Fears it would fail to satisfy creditors have hurt Cemex since last year when the global credit crisis made it harder for even the largest emerging market companies to borrow in dollars.
Cemex said it could sell up to 1.6 billion new CPO shares within two years to raise additional money to pay off its debt. The shares could also be issued as part of convertible bonds, Cemex said.
Bank creditors representing most of the money owed by Cemex have agreed to receive an interest rate of LIBOR plus 450 basis points on debt repaid through 2014 instead of within two years.
Private placement creditors, owed about $900 million, have agreed to be paid a fixed interest rate of 8.91 percent.

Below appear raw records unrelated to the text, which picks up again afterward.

/-- Before the first reset edge: junk on the port, acted on or left; and a host that resets at once. -/
theorem witness_NothingCountsBeforeReset :
    (∃ s t : State, s.host.booted = false ∧ step s = .next t ∧ s.rsp.valid = true ∧ s.now.act ≠ .leave) ∧
    (∃ s t : State, s.host.booted = false ∧ step s = .next t ∧ (s.rsp.valid = false ∨ s.now.act = .leave)) ∧
    resets.port.rst = true ∧ resets.act = .leave := by
  refine ⟨⟨{ showing 0b111#3 .take with host := { Ledger.afterReset with booted := false } }, _, rfl, rfl, rfl, by decide⟩,
    ⟨{ showing 0b111#3 .leave with host := { Ledger.afterReset with booted := false } }, _, rfl, rfl, .inr rfl⟩, rfl, rfl⟩

theorem witness_OutstandingCountsRequestsInFlight :
    (inFlight .idle).host.booted = true ∧ (inFlight .idle).matched = true ∧
    ∃ t, step (inFlight resets) = .next t ∧ (inFlight resets).now.port.rst = true :=
  ⟨by decide, by decide +kernel, _, rfl, rfl⟩
theorem witness_RunEndsAfterLastRequest :
    ((inFlight .idle).host.booted = true ∧ (inFlight .idle).matched = true ∧
      ∀ c ∈ (inFlight .idle).now :: (inFlight .idle).script,
        c.port.reqValid = false ∧ c.port.rst = false ∧ c.act ≠ .await) ∧
    ∃ s : State, (∀ c ∈ s.now :: s.script, c.port.reqValid = false) ∧ s.now.port.rst = true :=
  ⟨by decide +kernel, inFlight { Cycle.idle with port := { Cycle.idle.port with rst := true } }, by decide, rfl⟩
theorem witness_WellBehavedHostRunsSafely :
    WellBehaved { inFlight (presents 0x43 0x80 0 .take) with script := [presents 0x05 7 1 .take] } := by
  refine ⟨by decide +kernel, by decide, ?_⟩
  show ∀ c ∈ [presents 0x43 0x80 0 .take, presents 0x05 7 1 .take], c.act = .take ∧ (c.port.reqValid = true → _)
  decide +kernel
theorem witness_AssemblerPlacesOperands :
    widthOf .p64 .w16 = some .w16 ∧
    (assemble .p64 (.cnt (.radix ⟨false, true, .w16⟩) (-32768) (some 65535))).isSome = true ∧
    (assemble .p64 (.cnt (.dec ⟨false, false, .w16⟩) 65535 none)).isSome = true := by decide +kernel

end Sys2Proof.Tests
end

/-! ### What enters S[1], as a function of the levels, and what every edge keeps -/

namespace Sys2Proof.Machine

/-- The response of a command to a request: the checks and the count of `exec`, without the state around them. -/
def commandResponse (ptrW : PtrWidth) (req : Request) : Instr → Response
  | .bits ty => checkOperand ptrW ty req fun W p => respondOk (bitsCount W ty.sgn p)
  | .oct ty => checkOperand ptrW ty req fun W p => respondOk (octCount W ty.sgn p)
  | .hex ty => checkOperand ptrW ty req fun W p => respondOk (hexCount W ty.sgn p)
  | .dec ty => checkOperand ptrW ty req fun W p => respondOk (decCount W ty.sgn p)
  | .radix ty => checkOperand ptrW ty req fun W p => radixResponse .radixFail W ty.sgn p (lowBits W req.radix)
  | .radixc ty => checkOperand ptrW ty req fun W p => radixResponse .absent W ty.sgn p (lowBits W req.radix)

/-- Of the state, a command reads `PTR_W` and the request on the port, and nothing else. -/
theorem exec_eq_answer (i : Instr) (s : State) :
    exec i s = .next (s.answer (commandResponse s.params.ptrW s.now.port.req i)) := by
  cases i <;> rfl

/-- The response to a sampled request, its command word decoded: legal or reserved (60_exceptions.md R133). -/
def requestResponse (ptrW : PtrWidth) (req : Request) : Response :=
  match decode req.cmd with
  | .ok i => commandResponse ptrW req i
  | .error e => raiseStatus (rejectStatus e)

theorem runCommand_eq_answer (s : State) :
    runCommand s s.now.port.req.cmd = .next (s.answer (requestResponse s.params.ptrW s.now.port.req)) := by
  unfold runCommand requestResponse
  cases decode s.now.port.req.cmd with
  | ok i => exact exec_eq_answer i s
  | error e => rfl

/-- The stage that enters S[1] at an edge with these levels, a reset edge included (10_state.md R29). -/
def enteringStage (ptrW : PtrWidth) (port : Port) : Stage :=
  match port.event with
  | .reset => .bubble
  | .idle => .bubble
  | .request req => .ofResponse (requestResponse ptrW req)

/-- From the first reset edge on, S[1] after an edge is a function of `PTR_W` and the levels at that edge. -/
theorem iluEdge_s1 {s u : State} (hb : s.host.booted = true) (h : iluEdge s = .next u) :
    u.pipe.s1 = enteringStage s.params.ptrW s.now.port := by
  obtain ⟨hr, e⟩ | ⟨hr, hv, e⟩ | ⟨hr, hv, r, hrun, e⟩ := iluEdge_cases s
  · obtain rfl := Host.Outcome.next.inj (e.symm.trans h)
    simp [enteringStage, event_reset hr]
  · obtain rfl := Host.Outcome.next.inj (e.symm.trans h)
    simp [enteringStage, event_idle hr hv, settle_booted s _ hb]
  · obtain rfl := Host.Outcome.next.inj (e.symm.trans h)
    have hans := Host.Outcome.next.inj (hrun.symm.trans (runCommand_eq_answer s))
    simp [enteringStage, event_request hr hv, settle_booted s _ hb, hans]

/-- An edge of the ILU, free draws included, changes no parameter and no number of stages. -/
theorem iluEdge_keeps_params_lat {s u : State} (h : iluEdge s = .next u) :
    u.params = s.params ∧ u.pipe.lat = s.pipe.lat := by
  obtain ⟨-, e⟩ | ⟨-, -, e⟩ | ⟨-, -, r, -, e⟩ := iluEdge_cases s <;>
    (obtain rfl := Host.Outcome.next.inj (e.symm.trans h); simp)

end Sys2Proof.Machine

/-! ### Scope: the parameters are fixed, and no response depends on an earlier one -/

namespace Sys2Proof.Proofs

open Sys2Proof.Machine Sys2Proof.Claims

/-- Settles O40: the ILU's edge keeps the parameters and the number of stages, and the host's closing touches neither. -/
theorem parametersAreFixed : Obligations.ParametersAreFixed := by
  intro s t h
  obtain ⟨-, u, hu, rfl⟩ := step_next h
  simpa using iluEdge_keeps_params_lat hu

/-- Settles O43: what enters S[1] is `enteringStage` of `PTR_W` and the levels, on which the two states agree. -/
theorem responseIgnoresHistory : Obligations.ResponseIgnoresHistory := by
  intro s s' hport hptr hb hb' hs hs'
  obtain ⟨u, hu, hstep⟩ := step_of_not_stuck hs
  obtain ⟨u', hu', hstep'⟩ := step_of_not_stuck hs'
  refine ⟨_, _, hstep, hstep', ?_⟩
  calc u.pipe.s1
    _ = enteringStage s.params.ptrW s.now.port := iluEdge_s1 hb hu
    _ = enteringStage s'.params.ptrW s'.now.port := by rw [hport, hptr]
    _ = u'.pipe.s1 := (iluEdge_s1 hb' hu').symm

end Sys2Proof.Proofs

/-! ### The decoder and the meanings against the pseudocode of EVAL -/

namespace Sys2Proof.Machine

/-- The eight codes of a field `op` or `wsel`, the two reserved ones of both first (30_encoding.md R51, R52). -/
theorem fieldCode_cases (k : BitVec 3) :
    (k = 6#3 ∨ k = 7#3) ∨ k = 0#3 ∨ k = 1#3 ∨ k = 2#3 ∨ k = 3#3 ∨ k = 4#3 ∨ k = 5#3 := by
  revert k; decide

/-- The mask of every decode row keeps the field `op` and clears the rest (30_encoding.md R58). -/
theorem and_opMask (c : Byte) : c &&& 0x07#8 = (cmdOp c).setWidth 8 := by
  apply BitVec.eq_of_toNat_eq
  have hmask : c.toNat &&& 7 = c.toNat % 8 := Nat.and_two_pow_sub_one_eq_mod c.toNat 3
  simp [cmdOp, hmask]
  omega

/-- The decode table's row number k is the one of `op` = k; the two reserved codes have none. -/
theorem find_decodeRow (c : Byte) : decodeTable.find? (·.selects c) = decodeTable[(cmdOp c).toNat]? := by
  simp only [decodeTable, DecodeRow.selects, List.find?_cons, and_opMask]
  obtain (h | h) | h | h | h | h | h | h := fieldCode_cases (cmdOp c) <;> rw [h] <;> rfl

/-- A reserved `op` is answered ILL_OP. -/
theorem requestResponse_of_no_row (ptrW : PtrWidth) {req : Request} (h : decodeTable[(cmdOp req.cmd).toNat]? = none) :
    requestResponse ptrW req = raiseStatus .illOp := by
  simp [requestResponse, decode, find_decodeRow, h, rejectStatus]

theorem checkOperand_of_no_width {ptrW : PtrWidth} {ty : OperandType} (req : Request) (k : Width → Nat → Response)
    (h : widthOf ptrW ty.wsel = none) : checkOperand ptrW ty req k = raiseStatus .illWidth := by
  simp [checkOperand, h]

theorem checkOperand_of_width {ptrW : PtrWidth} {ty : OperandType} {W : Width} (req : Request)
    (k : Width → Nat → Response) (h : widthOf ptrW ty.wsel = some W) :
    checkOperand ptrW ty req k =
      if ty.nz && lowBits W req.value == 0 then raiseStatus .nzViolation else k W (lowBits W req.value) := by
  simp [checkOperand, h]

/-- With a reserved width a command answers ILL_WIDTH, as the decoder's rejection does (log 12). -/
theorem commandResponse_of_illegal_width (ptrW : PtrWidth) (req : Request) {i : Instr} (h : i.ty.wsel.legal = false) :
    commandResponse ptrW req i = raiseStatus .illWidth := by
  have hw := (widthOf_eq_none ptrW i.ty.wsel).mpr h
  cases i <;> (simp only [Instr.ty] at hw; simp only [commandResponse, checkOperand_of_no_width _ _ hw])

Cemex is in a much stronger financial position to regain our financial flexibility and, eventually, our investment-grade capital structure, Chairman Lorenzo Zambrano said in a statement.
Cemex, which on Monday announced its creditors backed the deal, said it would meet payment requirements using free cash flow from operations, proceeds from asset sales and capital market transactions.
MOVING UP
Cemex's euro bond maturing in 2014 currently pays a yield of 10.49 percent, said Carlos Legaspy, president of San Diego-based Precise Investment Management, which holds Cemex bonds.
The easy money has been made, Legaspy said. You're going to start seeing a rotation out of vulture funds into high-yield players.
Cemex's stock fell 4.28 percent to end at 13.86 pesos.
It was already discounted, said Maurico Cervantes, a trader at Multivalores brokerage in Mexico City, noting a recent run-up in Cemex's stock on bets it would clinch the refinancing deal.
Cemex stock had surged more than 23 percent since July 29 on news the company was close to a deal.
For months this year, Cemex looked as if it might head toward a default as sales slumped in Europe and the United States, promised asset sales failed to materialize and the company was unable to place a $500 million international bond.
Some of the banks involved in the restructuring are New York-based Citigroup; Spain's BBVA and Santander; Europe's top bank, HSBC; and Britain's Royal Bank of Scotland.
Rinker's U.S. assets have made Cemex the top cement maker in the United States, but the deal closed as the U.S. housing collapse struck.
Cemex, which acknowledges the Rinker purchase was ill-timed, operates in 50 countries and competes globally with Switzerland's Holcim and France's Lafarge.
Investment firm Lazard coordinated the restructuring agreement for Cemex.
Scrambling to raise cash, Cemex agreed in June to sell its Australian operations to Holcim at a fire-sale price of $1.6 billion, about half what it paid in 2007.
But Cemex's efforts to sell its Austrian assets faltered after Vienna-listed Strabag pulled out of a $435 million asset deal to buy Cemex units.